Recent advances in space robotics have underscored the need for modeling, estimation, and control frameworks that respect the intrinsic geometry of rigid-body motion. Traditional Euclidean formulations or small-angle approximations often fail to capture the coupled rotational–translational dynamics encountered in complex space operations, including multibody or perturbed dynamical regimes such as those found in cislunar or planetary environments. Geometric mechanics provides a principled, coordinate-free foundation for such problems, unifying attitude, pose, and momentum dynamics on Lie groups. In parallel, developments in invariant filtering, Riemannian optimization, and structure-preserving integration have bridged analytical mechanics with modern robotic autonomy and AI-based perception. These approaches enable globally consistent estimation and control laws that preserve physical invariants, enhance stability, and extend autonomy to highly nonlinear regimes. Bringing these developments together within a unified framework is timely for advancing next-generation guidance, navigation, and control (GNC) in intelligent space robotics.
This Research Topic aims to consolidate emerging advances in geometric mechanics and learning-based methods for modeling, dynamics, estimation, and autonomy of space robotic systems. Although substantial progress has been achieved across individual areas, current GNC frameworks often remain disconnected from the underlying geometric and variational structure of rigid-body motion. By uniting developments in geometric control theory, invariant and manifold-based filtering, Riemannian optimization, and learning-driven estimation and control, this collection seeks to establish a common foundation that ensures global consistency, robustness, and physical interpretability. The overarching goal is to promote cross-disciplinary integration between analytical mechanics, estimation theory, and robotic intelligence—enabling next-generation space systems capable of precise, reliable, and adaptive operation in nonlinear, uncertain, and dynamically coupled environments. Particular emphasis will be placed on contributions that demonstrate the integration of geometric principles with computational autonomy frameworks, bridging theoretical advances and real-world robotic performance in space.

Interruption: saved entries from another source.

-- ==== Sys2Proof/Machine/Bivan.lean ====
section
/-! DEFINITION. The Bivan endpoint (chapter Object Dictionary): roles, the order in which a request is judged (R442),
the memory of sequence numbers (R81), reads and writes of items, segments of DOMAIN objects, and local transactions up
to their commit. The definitions are written once over an `Env`, which says how a leaf or a channel reads an object,
checks a write against its state and lets a write act. -/

namespace Sys2Proof.Machine

/-- How a build takes part in the dictionary: `σ` is its whole state. -/
structure Env (σ : Type) where
  blk : σ → Blk
  put : σ → Blk → σ
  /-- The value in force of an object. -/
  val : σ → Nat → Val
  /-- A read of an object by a request, which may take an entry (R61). -/
  rd : σ → Nat → Val × σ
  /-- Whether the object may be read now (R318). -/
  rchk : σ → Nat → Nat
  /-- The last check of step 6 of R442: the source, whether a transaction carries the write, the values it is judged
  against, the object and the value. -/
  chk : σ → Word → Bool → (Nat → Val) → Nat → Val → Nat
  /-- Whether a segment of the object may be loaded now (R91, R247). -/
  seg : σ → Nat → Nat
  /-- A segment of the object is accepted; `first` when it starts the value (R247). -/
  segd : σ → Nat → Bool → σ
  /-- An item is refused with a status (R276). -/
  miss : σ → Nat → Nat → σ
  /-- The images that writes make active and that a commit must store (R250, R272): their swap objects. -/
  images : σ → List Wr → List Nat
  /-- Why a commit of writes for an apply frame is refused beside R90, or OK (R250, R272, R397): source, number, writes. -/
  commitChk : σ → Word → Word → List Wr → Nat → Nat
  /-- The effect of an accepted write. -/
  act : σ → Word → Nat → Val → σ
  /-- The channel holds the clasp (R85). -/
  clasp : σ → Bool
  /-- What staging a write starts (R373). -/
  staged : σ → Nat → Val → σ
  /-- The further class S values that a write of the object stores at commit: the tables a swap makes active (R91). -/
  copies : σ → Nat → List (Nat × Val)
  /-- A store in flash has completed: the flash contents. -/
  stored : σ → FlashJob → σ
  /-- The pending copies of a transaction become current (R91). -/
  current : σ → Word → Word → σ
  /-- Forward a broadcast to the children and leaves (R99): opcode, txn, items, body, pods in scope. -/
  forward : σ → Nat → Word → List Item → List Byte → Nat → σ
  /-- A request, and a response, for another node goes on (R84). -/
  passReq : σ → Word → Nat → Req → σ
  passResp : σ → Word → Resp → σ

/-! ### Roles (R71, R73) -/

/-- A role entry matches a source address (R73, Table 3.4). -/
def roleMatches (e : Nat) (src : Word) : Bool :=
  let m := bits e 24 18
  decide (bits e 60 4 = bits src.toNat 28 4) && decide (bits src.toNat 0 18 &&& m = bits e 42 18 &&& m)

/-- The role of the first matching entry from subindex `k` on, 0 when none matches. -/
def Blk.roleFrom (b : Blk) (src : Word) : Nat → Nat → Nat
  | 0, _ => 0
  | n + 1, k =>
    let e := b.num (K.roleEntry + k)
    if roleMatches e src then bits e 0 2 else b.roleFrom src n (k + 1)

/-- The source address of a request (R84 to R86): the envelope's, the tray's host port, or its sideband. -/
def Blk.srcOf (b : Blk) (q : Req) : Word :=
  match q.way with
  | .fabric _ => q.src
  | .host => b.hostAddr
  | .sideband => b.sideAddr

/-- The opcodes that reach every node of the subtree below (R72). -/
def opBroadcast (op : Nat) : Bool := op == opPrepare || op == opCommitToken || op == opAbortToken || op == opCompensate

/-- The destination of a fabric message is this block (R84): its address, or every node for an opcode that is broadcast (R72). A leaf
without an identifier accepts every destination of kind 0x0 (R386). [DEDUCED, assumption 19] -/
def Blk.reaches (b : Blk) (op : Nat) (d : Word) : Bool :=
  d == b.addr || (d == 0xFFFFFFFF && opBroadcast op) || (b.isLeaf && decide (b.num K.bringupState < 8) && decide (bits d.toNat 28 4 = 0))

/-- The block executes the request (R84): it is addressed to it. A mailbox and a sideband request reach their own channel only
(R85, R86). [DEDUCED, assumption 19] -/
def Blk.mine (b : Blk) (op : Nat) (q : Req) : Bool :=
  match q.way, q.dst with
  | .fabric _, some d => b.reaches op d
  | _, _ => true

/-- What is addressed elsewhere is passed on by a channel that runs, and left alone by a leaf (R84); 0xFFFFFFFF under an opcode that
is not broadcast is no destination (R72). [DEDUCED, assumption 19] -/
def Blk.passOn (b : Blk) (dst : Word) (o : Out) : Blk :=
  if b.phase = .run ∧ b.isLeaf = false ∧ dst ≠ 0xFFFFFFFF then b.emit o else b

/-- The envelope of a request is one that the block takes (R75); a mailbox and a sideband message have none. [DESIGN CHOICE, assumption 78] -/
def envOk (q : Req) : Bool :=
  match q.way with
  | .fabric _ => envTaken q.env 1
  | .host => true
  | .sideband => true

/-- A request reaches a block that can execute it: not while it is in reset or a fast path; in C2 through the mailbox and the SMBus
only, off through the SMBus only (Table 15.6). [DEDUCED, assumption 60] -/
def Blk.hears (b : Blk) (q : Req) : Bool :=
  match b.phase, q.way with
  | .off, w => w == .sideband
  | .retained, .fabric _ => false
  | _, _ => b.live

/-- The effective role of a request (R73). -/
def Blk.effRole (b : Blk) (q : Req) : Nat :=
  let r := b.roleFrom (b.srcOf q) 32 0
  match q.way with
  | .fabric e => min r e.toNat
  | .host => r
  | .sideband => r

/-! ### Responses and the memory of R81 -/

/-- A response with the header alone (R77). -/
def bare (src : Word) (op st : Nat) (q : Req) : Resp :=
  { peer := src, opcode := BitVec.ofNat 8 op, status := BitVec.ofNat 8 st, seq := q.seq,
    txn := if opTxnStage ≤ op ∧ op ≤ opCompensate then q.txn else 0, items := [], body := [] }

/-- Send a response. -/
def Blk.respond (b : Blk) (q : Req) (r : Resp) : Blk := b.emit (.resp q.way r)

/-- The memory of a source, if it is held (R81). -/
def Blk.memOf (b : Blk) (src : Word) : Option SeqMem := b.seqs.find? (fun m => m.src == src)

/-- Note that a request of `src` with number `q` is executed: the source moves to the front, and the 65th drops out. -/
def Blk.heard (b : Blk) (src q : Word) : Blk :=
  let old := b.memOf src
  let m : SeqMem := match old with
    | some m => { m with high := q }
    | none => { src := src, high := q, resps := [] }
  { b with seqs := (m :: b.seqs.filter (fun x => x.src != src)).take 64 }

/-- Remember a response, the last 8 of its source; BUSY is not recorded (R81). -/
def Blk.remember (b : Blk) (r : Resp) : Blk :=
  { b with seqs := b.seqs.map (fun m => if m.src == r.peer then { m with resps := (r :: m.resps).take 8 } else m) }

/-- Forget that a request was executed, when it was refused with BUSY (R81): the source keeps its former number. -/
def Blk.unheard (b : Blk) (src : Word) (old : Option SeqMem) : Blk :=
  { b with seqs := match old with
      | some o => b.seqs.map (fun m => if m.src == src then o else m)
      | none => b.seqs.filter (fun m => m.src != src) }

/-- Count item refusals for role (R71). -/
def Blk.countRole (b : Blk) (n : Nat) : Blk := if n = 0 then b else b.bump K.requestsRefusedRole n

/-- The first status other than OK among items (R78). -/
def headStatus : List Item → Nat
  | [] => stOk
  | i :: is => if i.status = 0 then headStatus is else i.status.toNat

/-- The largest message that the request's way carries (R76, R86). [DEDUCED, assumption 18] -/
def wayLimit : Way → Nat
  | .fabric _ => 8192
  | .host => 8192
  | .sideband => 255

section
variable {σ : Type} (E : Env σ)

/-- Change the common part. -/
def Env.upd (s : σ) (f : Blk → Blk) : σ := E.put s (f (E.blk s))

/-- The objects answered in the block's present phase: all, or the few of R378 and Table 15.6. [DEDUCED, assumption 60] -/
def Blk.answers (b : Blk) (q : Req) (idx sub : Nat) : Bool :=
  match b.phase with
  | .failed => idx / 256 == 1 || idx / 256 == 2
  | .retained => idx / 256 == 1 || idx / 256 == 0x38
  | .off => q.way == .sideband && idx * 256 + sub == K.channelWake
  | _ => true

/-! ### Items (R442 step 6) -/

/-- An item without data, with a status. -/
def itemSt (i : Item) (st : Nat) : Item := { i with length := 0, data := [], status := BitVec.ofNat 8 st }

/-- The object's checks before its value: existence, role and access of a read. -/
def readStatus (leaf : Bool) (role idx sub : Nat) : Nat × Option ObjDef × Bool :=
  match lookup leaf idx sub with
  | .inl st => (st, none, false)
  | .inr d =>
    if role < d.rrole then (stDenied, none, true)
    else match d.access with
      | .wo => (stDenied, none, false)
      | _ => (stOk, some d, false)

/-- The checks of a written item: the status, the value it would give, and whether it was refused for role. -/
def writeStatus (s : σ) (q : Req) (src : Word) (role : Nat) (viaTxn : Bool) (view : Nat → Val) (i : Item) :
    Nat × Val × Bool :=
  let leaf := (E.blk s).isLeaf
  let idx := i.index.toNat
  let sub := i.sub.toNat
  let key := idx * 256 + sub
  if !(E.blk s).answers q idx sub then (stWrong, .num 0, false)
  else match lookup leaf idx sub with
    | .inl st => (st, .num 0, false)
    | .inr d =>
      if role < d.wrole then (stDenied, .num 0, true)
      else if d.access = .ro ∨ d.access = .const then (stReadOnly, .num 0, false)
      else if d.access = .rwt ∧ viaTxn = false then (stWrong, .num 0, false)
      else if i.type.toNat ≠ d.type then (stType, .num 0, false)
      else if i.length.toNat ≠ i.data.length ∨ (typeSize d.type).getD i.data.length ≠ i.data.length ∨
          (d.type = 12 ∧ 255 < i.data.length) then (stLength, .num 0, false)
      else match accept d leaf (dataVal d.type i.data) with
        | none => (stRange, .num 0, false)
        | some v =>
          if (d.tray || (key == K.resetRequest && !leaf && v == .num 1)) && !E.clasp s then (stNotClasp, .num 0, false)
          else
            let st := E.chk s src viaTxn view key v
            (st, v, false)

This Research Topic welcomes contributions that advance geometric and learning-informed approaches to modeling, dynamics, estimation, and control of space robotic systems. Topics of interest include, but are not limited to: – Geometric mechanics and variational formulations for rigid-body and multibody dynamics; – Invariant and manifold-based estimation or filtering techniques; – Riemannian optimization and learning-based control on nonlinear manifolds; – Structure-preserving integration and geometric numerical methods; – Geometric optimal control, constrained motion coordination, and formation dynamics; – Integration of geometric frameworks with perception, planning, and AI-driven autonomy; – Applications to space robotics, on-orbit servicing, autonomous assembly, and mobility in complex dynamical environments.
Both theoretical and computational studies are encouraged, including algorithmic developments, simulation analyses, and experimental validations. Works that bridge geometric modeling and learning-based autonomy are particularly encouraged to foster synergy between classical mechanics, robotics, and modern AI-enabled GNC architectures in space.
Topic Editor Morad Nazari receives financial support from a NASA-funded SBIR Phase II project conducted through a private company. Topic Editor Sean Phillips is employed by AFRL. All other Topic Editors declare no competing interests with regards to the Research Topic subject.